🤖 AI Summary
This study addresses the limitations of insufficient accuracy and structural detail in digital surface models (DSMs) generated from satellite stereo imagery by systematically integrating advanced learning-based stereo matching models—StereoAnywhere, MonSter, and Foundation Stereo—into the satellite photogrammetry pipeline for the first time. By designing image rectification strategies tailored to satellite imaging geometry and incorporating disparity polarity and range constraints, the method enables end-to-end DSM generation. Experiments demonstrate that the proposed approach significantly outperforms conventional algorithms across multiple satellite image datasets, yielding DSMs with richer geometric detail and clearer structural fidelity. The authors release open-source code to support large-scale Earth observation applications.

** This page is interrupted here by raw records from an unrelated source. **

/-- R188 (its first point, derived): one pass of the script takes `P` ticks. After `P` ticks from
entry 0 with that entry's wait, with no fault, the cursor is at 0 with the same wait again, and the
offset has advanced once for each chain of the pass. -/
def Obligations.OnePassTakesPTicks : Prop :=
  ∀ s t, s.cfg.WellFormed → StateInv s → s.aiSt = .idle → s.idx = 0 → entryWait s.cfg 0 = some s.wr →
    ticks (passTicks s.cfg.script) s = .next t → t.aiSt ≠ .fault →
    t.idx = 0 ∧ t.wr = s.wr ∧ t.off = (advanceOffset s.cfg)^[chainsPerPass s.cfg.script] s.off

/-- R188 (its second point, derived): cursor, wait and offset repeat from reset after `Q` ticks. -/
def Obligations.CursorRepeatsAfterQTicks : Prop :=
  ∀ (c : Config) (t : State), c.WellFormed →
    ticks (orbitTicks c) (State.resetWith c) = .next t → t.aiSt ≠ .fault →
    t.idx = 0 ∧ t.wr = (State.resetWith c).wr ∧ t.off = 0

/-- R188 (its third point, derived): from tick `Q` on GRID repeats with period `Q`. -/
def Obligations.GridRepeatsAfterQTicks : Prop :=
  ∀ (c : Config) (n : Nat) (a b : State), c.WellFormed → orbitTicks c ≤ n →
    ticks n (State.resetWith c) = .next a → ticks (n + orbitTicks c) (State.resetWith c) = .next b →
    b.aiSt ≠ .fault → b.grid = a.grid

/-- R189 (derived, with R175): a script whose waits are all 0 makes every tick a draw tick. With no
fault, each tick runs the whole script in one chain: the chain leaves the cursor past the last entry,
it writes every entry's rectangle in entry order, and the tick wraps the cursor, has no wait left and
advances the offset. One pass is one tick and one chain. -/
def Obligations.ZeroWaitScriptDrawsEveryTick : Prop :=
  ∀ s t, s.cfg.WellFormed → StateInv s → s.aiSt = .idle → s.idx = 0 → s.wr = 0 →
    (∀ w ∈ s.cfg.script, waitOf w = 0) → tick s = .next t → t.aiSt ≠ .fault →
    (drawChain s.cfg.n s).idx.toNat = s.cfg.n ∧
      (burstWrites s = (s.cfg.script.map decode).flatMap fun
        | .rect x1 y1 x2 y2 color _ =>
          rectWrites s.cfg (x1.toNat + s.off.toNat) y1.toNat (x2.toNat + s.off.toNat) y2.toNat color) ∧
      t.grid = applyWrites s.cfg.initCell s.grid (burstWrites s) ∧
      t.aiSt = .idle ∧ t.idx = 0 ∧ t.wr = 0 ∧ t.off = advanceOffset s.cfg s.off ∧
      passTicks s.cfg.script = 1 ∧ chainsPerPass s.cfg.script = 1

/-! ## The two levels agree (R185) -/

/-- R185 (its first case, derived): a countdown tick. The next state agrees with the tick level. -/
def Obligations.CyclesRefineCountdownTick : Prop :=
  ∀ s, Running s → s.aiSt = .idle → frameTick s = true → s.wr ≠ 0 →
    ∃ t u, tick s = .next t ∧ step s = .next u ∧ u.aiSt = .idle ∧ u.grid = t.grid ∧
      u.idx = t.idx ∧ u.wr = t.wr ∧ u.off = t.off

/-- R185 (its second case, derived): a draw tick with no fault whose burst of `S` cells ends before
the next frame tick. The AI paints for `S` cycles, and is then idle in a state that agrees with the
tick level on GRID and the cursor. -/
def Obligations.CyclesRefineDrawTick : Prop :=
  ∀ s t, s.cfg.WellFormed → StateInv s → DrawTickNow s → tick s = .next t → t.aiSt ≠ .fault →
    (burstWrites s).length ≤ s.cfg.frameCyc - 1 → NoResetFor s ((burstWrites s).length + 1) →
    (∀ j, 1 ≤ j → j ≤ (burstWrites s).length → ∃ v, runCycles j s = .next v ∧ v.aiSt = .paint) ∧
    ∃ u, runCycles ((burstWrites s).length + 1) s = .next u ∧ u.aiSt = .idle ∧ u.grid = t.grid ∧
      u.idx = t.idx ∧ u.wr = t.wr ∧ u.off = t.off

/-- R185 (its third case, derived): a draw tick one of whose steps faults. The fault is raised when
the cells of the steps before it are written, in a state that agrees with the tick level. -/
def Obligations.CyclesRefineFaultingTick : Prop :=
  ∀ s t, s.cfg.WellFormed → StateInv s → DrawTickNow s → tick s = .next t → t.aiSt = .fault →
    (burstWrites s).length ≤ s.cfg.frameCyc - 1 → NoResetFor s ((burstWrites s).length + 1) →
    (∀ j, 1 ≤ j → j ≤ (burstWrites s).length → ∃ v, runCycles j s = .next v ∧ v.aiSt = .paint) ∧
    ∃ u, runCycles ((burstWrites s).length + 1) s = .next u ∧ u.aiSt = .fault ∧
      u.faultCode = t.faultCode ∧ u.grid = t.grid ∧ u.idx = t.idx ∧ u.wr = t.wr ∧ u.off = t.off

/-- R185 (its last case, derived, with R277): a draw tick whose burst does not end before the next
frame tick. That tick raises TICK_OVERRUN, and GRID holds the first `FRAME_CYC - 1` writes of the
chain. -/
def Obligations.LongBurstOverruns : Prop :=
  ∀ s, s.cfg.WellFormed → StateInv s → DrawTickNow s → s.cfg.frameCyc ≤ (burstWrites s).length →
    NoResetFor s (s.cfg.frameCyc + 1) →
    ∃ u, runCycles (s.cfg.frameCyc + 1) s = .next u ∧ u.aiSt = .fault ∧
      u.faultCode = .tickOverrun ∧
      u.grid = applyWrites s.cfg.initCell s.grid ((burstWrites s).take (s.cfg.frameCyc - 1))

/-! ## Whole-machine rules -/

/-- R275 (derived): a script that passes the author's check raises no authoring fault in any run: no
step raises one, and every step keeps the offset in its orbit. -/
def Obligations.AuthoredScriptRaisesNoRectFault : Prop :=
  ∀ s t, StateInv s → scriptAuthored s.cfg = true → OffsetInOrbit s → ¬ AuthoringFault s.faultCode →
    step s = .next t → OffsetInOrbit t ∧ ¬ AuthoringFault t.faultCode

/-- R275 (its exact condition, derived), at the frame-tick level: a script that runs the ticks of one
orbit from reset without a RECT fault raises one in no tick-level run, and one that raises none in any
passes. At the cycle level an overrun may come first. -/
def Obligations.OneOrbitDecidesRectFaults : Prop :=
  ∀ c : Config, c.WellFormed →
    (scriptRunsClean c = true ↔
      ∀ n, ∃ t, ticks n (State.resetWith c) = .next t ∧ t.faultCode = .noFault)

/-- R273 (its picture, derived): through the whole first frame after reset every cell still holds the
reset colour, and every visible line shows it in its streaming window. -/
def Obligations.FirstFrameShowsResetColour : Prop :=
  ∀ c : Config, c.WellFormed → ∀ k, k < c.frameCyc →
    ∃ t, runCycles k (State.resetWith c) = .next t ∧
      (∀ a, a < c.gridCells → cellAt t a = c.initCell) ∧
      (streaming t = true → colour t = c.initCell.extractLsb' 0 6) ∧
      (streaming t = false → colour t = 0)
end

Although challenges remain in complex terrains such as dense vegetation and the mean absolute error (MAE) metric exhibits saturation effects, this work establishes an effective framework for deep learning–driven high-precision 3D reconstruction from satellite imagery.
📝 Abstract
Digital Surface Model generation from satellite imagery is a core task in Earth observation and is commonly addressed using classical stereoscopic matching algorithms in satellite pipelines as in the Satellite Stereo Pipeline (S2P). While recent learning-based stereo matchers achieve state-of-the-art performance on standard benchmarks, their integration into operational satellite pipelines remains challenging due to differences in viewing geometry and disparity assumptions. In this work, we integrate several modern learning-based stereo matchers, including StereoAnywhere, MonSter, Foundation Stereo, and a satellite fine-tuned variant of MonSter, into the Satellite Stereo Pipeline, adapting the rectification stage to enforce compatible disparity polarity and range. We release the corresponding code to enable reproducible use of these methods in large-scale Earth observation workflows. Experiments on satellite imagery show consistent improvements over classical cost-volume-based approaches in terms of Digital Surface Model accuracy, although commonly used metrics such as mean absolute error exhibit saturation effects. Qualitative results reveal substantially improved geometric detail and sharper structures, highlighting the need for evaluation strategies that better reflect perceptual and structural fidelity. At the same time, performance over challenging surface types such as vegetation remains limited across all evaluated models, indicating open challenges for learning-based stereo in natural environments.